Lynley quería negarle el permiso, decirle que se quedara en el coche, condenarla a las aceras que había patrullado de uniforme. Pero nada de eso había estado en el plan de Webberly, ahora lo comprendía, y mientras miraba el rostro de Havers, su expresión sincera y resuelta, vio que ella, conocedora de su intención, había levantado la pila funeraria y estaba decidida a encender el fósforo que pondría a prueba la promesa del fénix.

– De acuerdo -dijo Lynley al fin.

– Gracias, señor.

La sargento bajó del coche y se acercó a la puerta del edificio. Estaba abierta. Entró en la casa y comenzó la espera.

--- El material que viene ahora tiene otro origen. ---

/-- A reply goes on to be sent, right or wrong; a wrong one is reported first (R133, R134). -/
theorem reply_stage (hst : s.state = .validateBus) (hg : grantsFor (1 + (replyReport f).length) s) :
    ∃ t, Stage s t (1 + (replyReport f).length) (replyReport f) ∧ t.state = .txHostSync ∧ Holds f t ∧
      SameQueues s t := by
  cases hwf : f.wf with
  | true =>
    have hnone : replyReport f = [] := by rw [replyReport, hwf]; rfl
    have hfires : Fires s.state s _ := .rightReply hst ((hf.equal_eq_wf hc).trans hwf)
    rw [hnone] at hg ⊢
    refine ⟨_, stage_of_silent hg.rst h.no_leftover hfires (by simp), rfl, hf.of_buf (by simp), fun c => ?_⟩
    cases c <;> simp [State.rxQueue]
  | false =>
    have hsome : replyReport f = [[.diag 4#4]] := by rw [replyReport, hwf]; rfl
    have hfires : Fires s.state s _ := .wrongReply hst ((hf.equal_eq_wf hc).trans hwf)
    rw [hsome] at hg ⊢
    have hstart := stage_of_silent hg.rst h.no_leftover hfires (by simp)
    obtain ⟨t, ht, hstate, _, hbuf, hqueues⟩ := report_stage (d := .busCsum) (hstart.inv h) rfl (hstart.grants 1 hg)
    refine ⟨t, hstart.trans ht, hstate, (hf.of_buf (t := endCycle _) (by simp)).of_buf hbuf, fun c => ?_⟩
    rw [hqueues c]
    cases c <;> simp [State.rxQueue]
end

/-- Settles O54: the frame is read, its report is started, and delivered. -/
theorem hostFrameIsDroppedOrAbsorbed : Obligations.HostFrameIsDroppedOrAbsorbed := by
  intro s f noise rest code h hst hc hnoise hq hcase hg
  obtain ⟨t₁, hread, hst₁, hf, hq₁, hother⟩ := receive_stage (ch := .host) h hst hc hnoise hq (hg.mono (by omega))
  have h₁ := hread.inv h
  have hg₁ : grantsFor (1 + 1) t₁ := hread.grants 2 hg
  obtain ⟨d, t₂, rfl, hafter, hdrop, hst₂, hqueues₂⟩ := drop_stage h₁ hf hc hst₁ hcase (hg₁.mono (by omega))
  have h₂ := hdrop.inv h₁
  obtain ⟨t, hreport, hst₃, hcode, _, hqueues₃⟩ := report_stage h₂ hst₂ (hdrop.grants 1 hg₁)
  have hall := (hread.trans hdrop).trans hreport
  have h₃ := hall.inv h
  have hstate : t.state = .awaitHostSync := hst₃.trans hafter
  refine ⟨t, hall.run, hstate, ?_, ?_, hall.runs, ?_, ?_, ?_, hcode, ?_⟩
  · exact (hqueues₃ .host).trans ((hqueues₂ .host).trans hq₁)
  · exact (hqueues₃ .bus).trans ((hqueues₂ .bus).trans (hother .bus nofun))
  · rw [h₃.bus_dir, hstate]; rfl
  · rw [h₃.status_window, hstate]; rfl
  · rw [h₃.diag_req, hstate]; rfl
  · simpa using hall.trace
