-- ==== Sys2Proof/Machine/Ops.lean ====
section
/-! DEFINITION. The shared operations over registers, memory and the sequencer: pin writes, the frame memory's bytes, starting a command's trace, and taking the one exception (rules R14, R24, R25, R32, R113). -/

namespace Sys2Proof.Machine

/-! ### Pin registers, R14 -/

/-- The level a pin holds. -/
def Pins.get (p : Pins) : Pin → Bool
  | .sclk => p.sclk
  | .sda => p.sda
  | .csN => p.csN
  | .dc => p.dc
  | .rstN => p.rstN

/-- Writing a level to a pin register (R26). -/
def Pins.set (p : Pins) (k : Pin) (l : Bool) : Pins :=
  match k with
  | .sclk => { p with sclk := l }
  | .sda => { p with sda := l }
  | .csN => { p with csN := l }
  | .dc => { p with dc := l }
  | .rstN => { p with rstN := l }

/-- The levels after an event: a wait holds all pins (R26). -/
def Pins.after (p : Pins) : Event → Pins
  | .w k l => p.set k l
  | .wait _ => p

/-- The levels after a whole trace. -/
def Pins.afterAll (p : Pins) : List Event → Pins
  | [] => p
  | e :: rest => (p.after e).afterAll rest

/-- `Levels(T)` of R29: the levels after each event, starting from the levels before. -/
def Pins.levels (p : Pins) : List Event → List Pins
  | [] => []
  | e :: rest => p.after e :: (p.after e).levels rest

/-! ### The frame memory's bytes, R32 (log entry 8) -/

/-- The byte at an address; none where no byte was written. -/
def Memory.read (m : Memory) (a : Nat) : Option Byte :=
  match m with
  | [] => none
  | (k, v) :: rest => if k = a then some v else Memory.read rest a

/-- Writing a byte keeps the list strictly rising. -/
def Memory.write (m : Memory) (a : Nat) (b : Byte) : Memory :=
  match m with
  | [] => [(a, b)]
  | (k, v) :: rest =>
    if a < k then (a, b) :: (k, v) :: rest
    else if a = k then (a, b) :: rest
    else (k, v) :: Memory.write rest a b

/-- Every listed address is above `a`, and they rise. -/
def Memory.risingAbove (a : Nat) : Memory → Bool
  | [] => true
  | (k, _) :: rest => decide (a < k) && Memory.risingAbove k rest

/-- The canonical form: addresses strictly rising. An unlisted address holds no byte, so no entry can equal one. -/
def Memory.wf : Memory → Bool
  | [] => true
  | (k, _) :: rest => Memory.risingAbove k rest

/-- The address of the high byte of cell (x, y): cells in row-major order, two bytes each, high byte first. -/
def cellAddr (x y : Nat) : Nat := 2 * (Config.panelW * y + x)

/-- `MemWrite((x, y), 2, w)` of R41. -/
def Memory.writeCell (m : Memory) (x y : Nat) (w : Half) : Memory :=
  (m.write (cellAddr x y) (w.extractLsb' 8 8)).write (cellAddr x y + 1) (w.extractLsb' 0 8)

/-- The 16-bit content of cell (x, y), none where it was not written. -/
def Memory.readCell (m : Memory) (x y : Nat) : Option Half :=
  match m.read (cellAddr x y), m.read (cellAddr x y + 1) with
  | some hi, some lo => some (hi ++ lo)
  | _, _ => none

/-! ### Starting a command, and the one exception -/

/-- `pending <- Trace(c)` of R25: the effect every legal command has when it is accepted. -/
def startTrace (t : List Event) (s : State) : Host.Outcome State Fault Refusal :=
  .next { s with pending := t }

/-- `raise Illegal(why)` of R113: ILLEGAL is set and sticks, nothing is pending, `cur` is not updated. The reason is
recorded nowhere (R114). There is no trap entry (R118) and no return (R119). -/
def raiseIllegal (_why : Illegal) (s : State) : State :=
  { s with illegal := true, pending := [] }

/-- A trace repeated `n` times. -/
def repeatTrace (n : Nat) (t : List Event) : List Event :=
  match n with
  | 0 => []
  | k + 1 => t ++ repeatTrace k t

end Sys2Proof.Machine
end

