-- ==== Sys2Proof/Machine/Flags.lean ====
section
/-! DEFINITION. STATUS and the handshake output (rules R20, R25). The SDE has no other flag (R23). -/

namespace Sys2Proof.Machine

/-- `STATUS.BUSY` = (pending ≠ [ ]) (R20). -/
def State.busy (s : State) : Bool := !s.pending.isEmpty

/-- The `STATUS` output: bit 0 BUSY, bit 1 ILLEGAL (R20). -/
def State.status (s : State) : BitVec 2 := BitVec.ofBool s.illegal ++ BitVec.ofBool s.busy

/-- The `RST_BLK` input at this edge (R13). -/
def State.rstBlk (s : State) : Bool :=
  match s.host with
  | [] => false
  | h :: _ => h.rstBlk

/-- The word on `CMD` with `CMD_VALID` = 1 at this edge; none when `CMD_VALID` = 0 (R13). -/
def State.offered (s : State) : Option CmdWord :=
  match s.host with
  | [] => none
  | h :: _ => h.offer

/-- The `CMD_VALID` input (R13). -/
def State.cmdValid (s : State) : Bool := s.offered.isSome

/-- `CMD_READY` = 1 exactly when RST_BLK = 0 and pending = [ ] (R25). -/
def State.cmdReady (s : State) : Bool := !s.rstBlk && s.pending.isEmpty

end Sys2Proof.Machine
end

Sentado en el coche, bajo la oscuridad creciente, a medida que transcurrían los minutos, él, que nunca había sido un hombre devoto, supo lo que era rezar. Era crear la bondad a partir del mal, la esperanza a partir de la desesperación, la vida a partir de la muerte, era dar existencia a los sueños y convertir a los espectros en realidades. Era desear que finalizara la angustia y comenzara la alegría.

Gillian se movió en su asiento.

– ¿De quién es esta casa…?

Su voz se extinguió cuando se abrió la puerta y Tessa salió, vacilante, mirando el coche.

– Mamá -dijo Gillian con un hilo de voz.

Fue su única palabra. Bajó del coche lentamente y contempló a la mujer como si fuera una aparición, apoyándose en la portezuela para sostenerse.

– Eres tú, mamá…

– ¡Gilly! ¡Oh, Dios mío, Gilly! -exclamó Tessa, y empezó a avanzar hacia ella.

Fue todo lo que Gillian necesitaba. Corrió por el senderillo en cuesta hasta los brazos de su madre, y entraron juntas en la casa.